A sua condição de filha do presidente teve algum peso, lá atrás, no convite feito por Chalita pra que você fosse para a secretaria do governo Alckmin?
Meu pai ficou sabendo depois que assumi. Aceitei sem conversar com ele.

E como foi o convite pra entrar na gestão Haddad?
Partiu do Chalita, de novo. Eu participei muito da campanha dele à Prefeitura pelo PMDB, em 2012. Ele não passou ao segundo turno e decidiu apoiar o Haddad. Os dois se aproximaram muito. E uma das pastas que o Haddad queria dar ao PMDB era a Assistência Social. E aí o Chalita me indicou.

Como seu pai reagiu?

Ele preferia que eu não aceitasse.

Por quê?
Ele dizia: “Vão dizer que você assumiu só porque é minha filha”. Eu argumentei que ser filha dele é uma condição que eu vou ter por muito tempo, se Deus quiser. Então, terei de trabalhar com isso. No começo, as pessoas realmente poderão achar que estou assumindo porque sou sua filha, e vou ter que demonstrar minha competência. Nesses quatro anos, houve essa mudança. De “ela está lá porque ela é filha dele” para “está lá apesar de ser filha dele”.

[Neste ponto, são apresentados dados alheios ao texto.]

-- ==== Sys2Proof/Machine/Step.lean ====
section
/-! DEFINITION. One step: the move of one agent, as the schedule says (10_state.md R13; log 1, log 2). -/

namespace Sys2Proof.Machine

/-- One step. The head of the schedule moves: the host performs its transaction word (42_bus_ops.md R90), the engine
completes (40_decode.md R67), or the reset input acts (70_reset_and_hazards.md R122). When no move is pending only the
engine can move, if it is enabled: weak fairness (R131; log 2). -/
def step (s : State) : Host.Outcome State Fault Refusal :=
  match s.schedule with
  | [] => .next s.engineMove
  | .host w :: rest => exec (decode w) { s with schedule := rest }
  | .engine :: rest => .next ({ s with schedule := rest } : State).engineMove
  | .reset :: rest => .next ({ s with schedule := rest } : State).resetEvent

/-- `s` with the transaction of an opcode-table word placed before every pending move, so that the next step is the host
performing it; nothing else changes. A number that is no 18-bit word places nothing (log 10). -/
def State.withFetchWord (s : State) (nbits w : Nat) : State :=
  match wordOfBits nbits w with
  | .ok v => { s with schedule := .host v :: s.schedule }
  | .error _ => s

end Sys2Proof.Machine
end

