-- ==== Sys2Proof/Machine/Assembler.lean ====
section
/-! DEFINITION. The assembler of 30_encoding.md section 3: address symbols, RD and WR lines and their words, the
pseudo-instructions and their expansions (R61, R62, R63). Names of host variables and labels are numbers (log 11). -/

namespace Sys2Proof.Machine

/-- The result-register symbols, in the order of their addresses (30_encoding.md R62). -/
inductive ResultName where
  | rFin | rRsv1 | rRsv2 | rRsv3 | rOpcode | rMask | rPayloadLen | rFrameLen | rKey0 | rKey1 | rKey2 | rKey3
deriving DecidableEq, Repr

/-- A register's offset from 0x190 (10_state.md R24). -/
def ResultName.offset : ResultName → Nat
  | .rFin => 0x0
  | .rRsv1 => 0x1
  | .rRsv2 => 0x2
  | .rRsv3 => 0x3
  | .rOpcode => 0x4
  | .rMask => 0x5
  | .rPayloadLen => 0x6
  | .rFrameLen => 0x7
  | .rKey0 => 0x8
  | .rKey1 => 0x9
  | .rKey2 => 0xA
  | .rKey3 => 0xB

/-- An `<addr>` of an RD or WR line: a number or a symbol (30_encoding.md R62). -/
inductive AsmAddr where
  | num (n : Nat)
  | inBuf (i : Nat)
  | outBuf (i : Nat)
  | cmd
  | frameLen
  | status
  | result (r : ResultName)
deriving DecidableEq, Repr

/-- The number an `<addr>` stands for; none for an index outside its buffer (30_encoding.md R62). -/
def AsmAddr.number : AsmAddr → Option Nat
  | .num n => some n
  | .inBuf i => if i < Config.inBufBytes then some i else none
  | .outBuf i => if i < Config.outBufBytes then some (Config.outBufBase + i) else none
  | .cmd => some 0x180
  | .frameLen => some 0x181
  | .status => some 0x182
  | .result r => some (0x190 + r.offset)

/-- The address, if it is one: the assembler rejects an `ADDR` outside 0x000-0x1FF (30_encoding.md R61). -/
def AsmAddr.resolve (a : AsmAddr) : Option Addr :=
  match a.number with
  | some n => if n ≤ 0x1FF then some (BitVec.ofNat 9 n) else none
  | none => none

/-- The word of `RD <addr>`: the assembler writes 0 in `DATA` (30_encoding.md R57). -/
def assembleRd (a : AsmAddr) : Option BusWord :=
  match a.resolve with
  | some n => some (readWord n 0x00)
  | none => none

/-- The word of `WR <addr>, <data>`: a `DATA` outside 0x00-0xFF is rejected (30_encoding.md R61). -/
def assembleWr (a : AsmAddr) (d : Nat) : Option BusWord :=
  match a.resolve with
  | some n => if d ≤ 0xFF then some (writeWord n (BitVec.ofNat 8 d)) else none
  | none => none

/-- One line of a host program (30_encoding.md R62). -/
inductive HostLine where
  /-- `RD <addr> -> <vname>` -/
  | rd (a : AsmAddr) (v : Nat)
  /-- `WR <addr>, <data>` -/
  | wr (a : AsmAddr) (d : Nat)
  /-- `<label>:` -/
  | label (l : Nat)
  /-- `BNZ <vname>, <bit>, <label>` -/
  | bnz (v bit l : Nat)
  /-- `BZ <vname>, <bit>, <label>` -/
  | bz (v bit l : Nat)
deriving DecidableEq, Repr

/-- The pseudo-instructions (30_encoding.md R63). WAIT names the variable it reads into and its fresh label. -/
inductive Pseudo where
  | nop
  | decode
  | clear
  | setlen (n : Nat)
  | load (i b : Nat)
  | loadframe (bs : List Nat)
  | wait (v l : Nat)
deriving DecidableEq, Repr

/-- `LOAD i, b0`, `LOAD i+1, b1`, ... -/
def loadLines (i : Nat) : List Nat → List HostLine
  | [] => []
  | b :: bs => .wr (.inBuf i) b :: loadLines (i + 1) bs

/-- A pseudo-instruction's expansion (30_encoding.md R63). -/
def Pseudo.expand : Pseudo → List HostLine
  | .nop => [.wr .cmd 0x00]
  | .decode => [.wr .cmd 0x01]
  | .clear => [.wr .cmd 0x02]
  | .setlen n => [.wr .frameLen n]
  | .load i b => [.wr (.inBuf i) b]
  | .loadframe bs => loadLines 0 bs ++ [.wr .frameLen bs.length]
  | .wait v l => [.label l, .rd .status v, .bnz v 0 l]

/-- The words of a list of lines, in order. Only RD and WR lines have words (30_encoding.md R62); none where the
assembler rejects a line. -/
def assemble : List HostLine → Option (List BusWord)
  | [] => some []
  | .rd a _ :: ls =>
    match assembleRd a, assemble ls with
    | some w, some ws => some (w :: ws)
    | _, _ => none
  | .wr a d :: ls =>
    match assembleWr a d, assemble ls with
    | some w, some ws => some (w :: ws)
    | _, _ => none
  | .label _ :: ls => assemble ls
  | .bnz _ _ _ :: ls => assemble ls
  | .bz _ _ _ :: ls => assemble ls

end Sys2Proof.Machine
end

E por que você se afastou da secretaria durante a campanha eleitoral?

Eu estava desconfortável com os ataques. Contrariamente ao que as pessoas pensam, eu tenho uma ótima relação com meu pai. Ele é uma pessoa democrática, nunca se importou de eu estar nessa gestão, que se opôs ao processo de impeachment de Dilma. É uma relação de respeito mútuo. Ele sabe que eu sou uma adulta e que sou gestora pública. Nossa conversa foi muito transparente no sentido de que eu estava realmente desconfortável na situação.

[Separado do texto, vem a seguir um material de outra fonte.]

/-- 30_encoding.md R58 (column "selects"), R59 and 20_memory.md R32: the transaction of every write address and command
code. -/
def Obligations.WriteAddressSelectsTransaction : Prop :=
  ∀ (a : Addr) (d : Byte),
    (a.toNat < 0x100 → decode (writeWord a d) = .wrInbuf (a.setWidth 8) d) ∧
    (0x100 ≤ a.toNat → a.toNat < 0x180 → decode (writeWord a d) = .wrIgnored a d) ∧
    (a.toNat = 0x180 → d = 0 → decode (writeWord a d) = .cmdNop) ∧
    (a.toNat = 0x180 → d = 1 → decode (writeWord a d) = .cmdDecode) ∧
    (a.toNat = 0x180 → d = 2 → decode (writeWord a d) = .cmdClear) ∧
    (a.toNat = 0x180 → 3 ≤ d.toNat → decode (writeWord a d) = .cmdRsvd d) ∧
    (a.toNat = 0x181 → decode (writeWord a d) = .wrFramelen d) ∧
    (0x182 ≤ a.toNat → decode (writeWord a d) = .wrIgnored a d)

/-- 30_encoding.md R57, R61: the fields of a word and where they lie. -/
def Obligations.WordPacksItsFields : Prop :=
  ∀ (isWrite : Bool) (a : Addr) (d : Byte),
    (busWord isWrite a d).toNat = (isWrite.toNat <<< 17) ||| (a.toNat <<< 8) ||| d.toNat ∧
    wordAddr (busWord isWrite a d) = a ∧ wordData (busWord isWrite a d) = d

/-- 95_test_vectors.md section 3 and 30_encoding.md R58: words the spec writes out decode to the transactions they stand
for. That 0x40000, no 18-bit word, is refused is the model's choice (log 10). -/
def Obligations.WordsOfTheSpecDecode : Prop :=
  decodeTableWord 24 0x20610 = some (.wrInbuf 6 0x10) ∧ decodeTableWord 24 0x38108 = some (.wrFramelen 0x08) ∧
  decodeTableWord 24 0x38001 = some .cmdDecode ∧ decodeTableWord 24 0x18200 = some (.rdStatus 0) ∧
  decodeTableWord 24 0x19400 = some (.rdResult 4 0) ∧ decodeTableWord 24 0x10100 = some (.rdOutbuf 1 0) ∧
  decodeTableWord 24 0x00600 = some (.rdInbuf 6 0) ∧ decodeTableWord 24 0x38002 = some .cmdClear ∧
  decodeTableWord 24 0x40000 = none

/-- 30_encoding.md R63: the words of the pseudo-instructions. -/
def Obligations.PseudoInstructionsHaveTheirWords : Prop :=
  assemble Pseudo.nop.expand = some [0x38000] ∧ assemble Pseudo.decode.expand = some [0x38001] ∧
  assemble Pseudo.clear.expand = some [0x38002] ∧
  (∀ v l, assemble (Pseudo.wait v l).expand = some [0x18200]) ∧
  (∀ n, n ≤ 255 → assemble (Pseudo.setlen n).expand = some [BitVec.ofNat 18 (0x38100 + n)]) ∧
  (∀ i b, i ≤ 255 → b ≤ 255 → assemble (Pseudo.load i b).expand = some [BitVec.ofNat 18 (0x20000 + (i <<< 8) + b)]) ∧
  ∀ bs : List Nat, bs.length ≤ 255 → (∀ b ∈ bs, b ≤ 255) →
    assemble (Pseudo.loadframe bs).expand =
      some ((List.range bs.length).map (fun i => BitVec.ofNat 18 (0x20000 + (i <<< 8) + bs.getD i 0)) ++
        [BitVec.ofNat 18 (0x38100 + bs.length)])

/-- 30_encoding.md R61, R62: the assembler rejects an address outside 0x000-0x1FF, an index outside its buffer and a datum
outside 0x00-0xFF, and no other. -/
def Obligations.AssemblerRejectsOutOfRange : Prop :=
  (∀ n, (assembleRd (.num n)).isSome = decide (n ≤ 0x1FF)) ∧
  (∀ n d, (assembleWr (.num n) d).isSome = (decide (n ≤ 0x1FF) && decide (d ≤ 0xFF))) ∧
  (∀ i, (assembleRd (.inBuf i)).isSome = decide (i < 256)) ∧
  ∀ i, (assembleRd (.outBuf i)).isSome = decide (i < 128)

/-! ### The step (42_bus_ops.md R90; logs 1, 2) -/

/-- 42_bus_ops.md R90: a host step performs the transaction its word decodes to. That the word comes from the schedule is
the model's choice (log 1). -/
def Obligations.StepPerformsTheDecodedTransaction : Prop :=
  (∀ s w rest, s.schedule = .host w :: rest → step s = exec (decode w) { s with schedule := rest }) ∧
  (∀ (s : State) (w : Nat) (i : Instr), decodeTableWord 24 w = some i → step (s.withFetchWord 24 w) = exec i s) ∧
  ∀ (s : State) (i : Instr), i.wf = true → step (s.withFetchWord 24 (encode i).toNat) = exec i s

/-- 20_memory.md R42, 30_encoding.md R64, 42_bus_ops.md R90: no step and no transaction ever stops the machine. -/
def Obligations.EveryStepAnswersANextState : Prop :=
  (∀ s, ∃ t, step s = .next t) ∧ ∀ i s, ∃ t, exec i s = .next t

/-! ### Reads (42_bus_ops.md R92 to R98) -/

/-- 42_bus_ops.md R92, 10_state.md R16: RD_INBUF, in every state. -/
def Obligations.ReadInBufReturnsWrittenByteOrDraw : Prop :=
  ∀ (s : State) (i : BitVec 8) (d : Byte), ∃ t, exec (.rdInbuf i d) s = .next t ∧ SameBlock s t ∧
    (∀ v, s.inByte i.toNat = some v → Returned s t v) ∧ (s.written i.toNat = false → ReturnedDraw s t)

/-- 42_bus_ops.md R93: RD_OUTBUF, in every state. -/
def Obligations.ReadOutBufReturnsByteOrDraw : Prop :=
  ∀ (s : State) (i : BitVec 7) (d : Byte), ∃ t, exec (.rdOutbuf i d) s = .next t ∧ SameBlock s t ∧
    (s.phase = .idle → Returned s t (s.outByte i.toNat)) ∧ (s.phase = .busy → ReturnedDraw s t)

/-- 42_bus_ops.md R94, R98: RD_CMD and RD_RSVD return 0x00 in every state. -/
def Obligations.ReadCmdAndReservedReturnZero : Prop :=
  ∀ (s : State) (a : Addr) (d : Byte),
    (∃ t, exec (.rdCmd d) s = .next t ∧ SameBlock s t ∧ Returned s t 0x00) ∧
    ∃ t, exec (.rdRsvd a d) s = .next t ∧ SameBlock s t ∧ Returned s t 0x00

/-- 42_bus_ops.md R95: RD_FRAMELEN, in every state. -/
def Obligations.ReadFrameLenReturnsRegister : Prop :=
  ∀ (s : State) (d : Byte), ∃ t, exec (.rdFramelen d) s = .next t ∧ SameBlock s t ∧ Returned s t s.frameLen

/-- 42_bus_ops.md R96, 10_state.md R19, R20: RD_STATUS, in every state: bit 0 BUSY, bit 1 DONE, bit 2 VALID, bits 4:3 ERR,
bits 7:5 zero. -/
def Obligations.ReadStatusReturnsItsFields : Prop :=
  ∀ (s : State) (d : Byte), ∃ t v, exec (.rdStatus d) s = .next t ∧ SameBlock s t ∧ Returned s t v ∧
    v.toNat = (if s.phase = .busy then 1 else 0) + 2 * s.done.toNat + 4 * s.valid.toNat + 8 * s.err.toNat

/-- 42_bus_ops.md R97, 10_state.md R24: RD_RESULT, in every state: the unused offsets 0x00, a draw while BUSY, else the
register, zero-extended. -/
def Obligations.ReadResultReturnsRegisterOrDraw : Prop :=
  ∀ (s : State) (off : BitVec 4) (d : Byte), ∃ t, exec (.rdResult off d) s = .next t ∧ SameBlock s t ∧
    (12 ≤ off.toNat → Returned s t 0x00) ∧ (off.toNat < 12 → s.phase = .busy → ReturnedDraw s t) ∧
    (s.phase = .idle → ∀ v,
      ([if s.results.fin then 1 else 0, if s.results.rsv1 then 1 else 0, if s.results.rsv2 then 1 else 0,
        if s.results.rsv3 then 1 else 0, s.results.opcode.setWidth 8, if s.results.mask then 1 else 0,
        s.results.payloadLen.setWidth 8, s.results.frameLen, s.results.key0, s.results.key1, s.results.key2,
        s.results.key3] : List Byte)[off.toNat]? = some v → Returned s t v)

/-- 20_memory.md R39: two reads of one address with nothing between return the same value, unless the read returns a
draw. That a draw shows in the counter `draws` is the model's form (log 3). -/
def Obligations.ReadsAreIdempotent : Prop :=
  ∀ (w : BusWord) (s t u : State), w.getLsbD 17 = false → exec (decode w) s = .next t → t.draws = s.draws →
    exec (decode w) t = .next u → u.readData = t.readData ∧ u.draws = t.draws ∧ SameBlock t u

Ele chegou a lhe dar algum tipo de conselho?
Não, a decisão (de deixar a secretaria) partiu de mim. A gente conversa, mas não tem uma dinâmica preestabelecida. Levei a ele essa questão e ele disse que também ficaria mais confortável se eu ficasse afastada da Prefeitura nesse período. Tive também uma conversa com o prefeito, que estava sendo muito cobrado por eu fazer parte de sua equipe. Então, da mesma forma que nós avaliamos conjuntamente que mesmo depois do impeachment, eu poderia permanecer sem nenhum constrangimento na gestão, nem pro meu pai, nem pra mim, nem pro prefeito Fernando Haddad, nós avaliamos que naquele momento seria mais confortável pra nós que eu me afastasse por um período. Findo o período eleitoral, voltei para ajudar a fazer a transição.


Quando você se filiou ao PMDB? Foi seu primeiro partido?

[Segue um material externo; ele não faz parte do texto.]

-- ==== Sys2Proof/Tests/Slice0.lean ====
section
/-! SUPPORT. The model's own tests: expected values from spec/95_test_vectors.md and 30_encoding.md, and for every
statement with hypotheses a concrete state and operands that meet them. -/

namespace Sys2Proof.Tests

open Sys2Proof Sys2Proof.Machine

set_option maxRecDepth 20000

/-! ### Well-formedness: an ill-formed term for each check -/

theorem test_wf_refuses_rdRsvd_of_inbuf : (Instr.rdRsvd 0x000 0).wf = false := by decide
theorem test_wf_refuses_rdRsvd_of_status_and_result :
    (Instr.rdRsvd 0x182 0).wf = false ∧ (Instr.rdRsvd 0x190 0).wf = false ∧ (Instr.rdRsvd 0x19F 0).wf = false := by decide
theorem test_wf_takes_rdRsvd_bounds :
    (Instr.rdRsvd 0x183 0).wf ∧ (Instr.rdRsvd 0x18F 0).wf ∧ (Instr.rdRsvd 0x1A0 0).wf ∧ (Instr.rdRsvd 0x1FF 0).wf := by
  decide
theorem test_wf_refuses_cmdRsvd_of_clear : (Instr.cmdRsvd 0x02).wf = false ∧ (Instr.cmdRsvd 0x03).wf = true := by decide
theorem test_wf_refuses_wrIgnored_of_inbuf_cmd_framelen :
    (Instr.wrIgnored 0x0FF 0).wf = false ∧ (Instr.wrIgnored 0x180 0).wf = false ∧ (Instr.wrIgnored 0x181 0).wf = false := by
  decide
theorem test_wf_takes_wrIgnored_bounds :
    (Instr.wrIgnored 0x100 0).wf ∧ (Instr.wrIgnored 0x17F 0).wf ∧ (Instr.wrIgnored 0x182 0).wf ∧
      (Instr.wrIgnored 0x1FF 0).wf := by
  decide

/-! ### Decoding: words written bit by bit, W ADDR DATA (30_encoding.md R57, R58) -/

theorem test_decode_rdInbuf : decode 0b0_010000110_00000000#18 = .rdInbuf 0x86 0 := by decide
theorem test_decode_rdOutbuf : decode 0b0_101111111_00000000#18 = .rdOutbuf 127 0 := by decide
theorem test_decode_rdCmd : decode 0b0_110000000_00000000#18 = .rdCmd 0 := by decide
theorem test_decode_rdFramelen : decode 0b0_110000001_00000000#18 = .rdFramelen 0 := by decide
theorem test_decode_rdStatus : decode 0b0_110000010_10100101#18 = .rdStatus 0xA5 := by decide
theorem test_decode_rdResult : decode 0b0_110011011_00000000#18 = .rdResult 0xB 0 := by decide
theorem test_decode_rdRsvd :
    decode 0b0_110000011_00000000#18 = .rdRsvd 0x183 0 ∧ decode 0b0_111111111_00000000#18 = .rdRsvd 0x1FF 0 := by decide
theorem test_decode_wrInbuf : decode 0b1_000000110_00010000#18 = .wrInbuf 6 0x10 := by decide
theorem test_decode_cmdNop : decode 0b1_110000000_00000000#18 = .cmdNop := by decide
theorem test_decode_cmdDecode : decode 0b1_110000000_00000001#18 = .cmdDecode := by decide
theorem test_decode_cmdClear : decode 0b1_110000000_00000010#18 = .cmdClear := by decide
theorem test_decode_cmdRsvd :
    decode 0b1_110000000_00000011#18 = .cmdRsvd 3 ∧ decode 0b1_110000000_11111111#18 = .cmdRsvd 0xFF := by decide
theorem test_decode_wrFramelen : decode 0b1_110000001_00001000#18 = .wrFramelen 8 := by decide
theorem test_decode_wrIgnored :
    decode 0b1_100000000_01010101#18 = .wrIgnored 0x100 0x55 ∧ decode 0b1_110000010_11111111#18 = .wrIgnored 0x182 0xFF := by
  decide
theorem test_decode_refuses_wide : decodeBits 24 0x40000 = .error .widerThanBusWord := by rfl

/-! ### States and helpers -/

/-- Vector S1 loaded, IDLE (95_test_vectors.md). -/
def loaded : State :=
  { State.reset with
    frameLen := 8
    mem := [(0, 0x81), (1, 0x82), (2, 0x01), (3, 0x02), (4, 0x03), (5, 0x04), (6, 0x10), (7, 0x11)] }

/-- S1 accepted, BUSY. -/
def busy : State := { loaded with phase := .busy }

/-- S1 completed: what the vector says the registers hold. -/
def completed : State :=
  { loaded with
    done := true, valid := true
    results :=
      { fin := true, rsv1 := false, rsv2 := false, rsv3 := false, opcode := 1, mask := true, payloadLen := 2,
        frameLen := 8, key0 := 1, key1 := 2, key2 := 3, key3 := 4 }
    mem := loaded.mem ++ [(0x100, 0x11), (0x101, 0x13)]
    draws := 8 }

/-- `s` with one move pending. -/
def pending (s : State) (m : Move) : State := { s with schedule := [m] }

/-- A field of the state a step answers. -/
def seen {α : Type} (o : Host.Outcome State Fault Refusal) (f : State → α) : Option α :=
  match o with
  | .next t => some (f t)
  | .fault _ => none
  | .refused _ => none

/-- What one transaction word does to `s`, seen through `f`. -/
def afterWord {α : Type} (s : State) (w : Nat) (f : State → α) : Option α := seen (step (s.withFetchWord 24 w)) f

Sim. Na verdade, eu me filiei ao PMDB no momento de assumir a gestão do prefeito Fernando Haddad, porque eu nunca fui filiada a partido político, eu nunca tive uma atividade político-partidária. Mas, avaliou-se à época, que seria interessante eu estar ligada ao PMDB para assumir a Assistência em São Paulo, e, por isso, eu me filiei. E, no momento em que a Marta saiu candidata a prefeita, havia uma incompatibilidade entre eu permanecer filiada ao PMDB e apoiar o prefeito para a reeleição. Então, me desfiliei.

Qual sua avaliação sobre o processo de impeachment? Você acha que foi golpe?

Eu sempre coloquei, de forma bem transparente, até em debates na PUC, que não acredito em nenhum momento que tenha havido golpe. Acho que o impeachment pode ser avaliado como bom ou ruim do ponto de vista político e aí, logicamente, há ideologias diversas. Agora, golpe não se pode dizer que foi, na medida em que há uma previsão constitucional. Aí é meu lado acadêmico que sustenta a tese de que temos uma Constituição – e ela diz que o vice assume em caso de impedimento. O Congresso Nacional, que é o órgão legítimo pra tomar essa decisão, tomou essa decisão. Eu acho que a avaliação que se pode fazer é se era bom ou se era ruim, se era bom para o Brasil ou ruim para o Brasil politicamente.

E qual a sua avaliação pessoal sobre isso?
Eu prefiro não falar sobre a minha avaliação pessoal sobre isso, até porque eu acho que o Brasil estava e está ainda num momento difícil, que tem que ser superado. Os caminhos para superação precisavam ser encontrados.

E sobre o governo Temer?
O meu pai é uma pessoa extremamente séria, competente, mas a grande qualidade dele é ser um grande articulador, coisa de que o Brasil precisa muito neste momento para retomar a normalidade institucional. E o meu pai é um republicano, lida muito bem com as instituições, tem um enorme respeito por elas. Acho que o Brasil passa por um momento difícil, mas ele está nas mãos de uma pessoa séria e um grande articulador.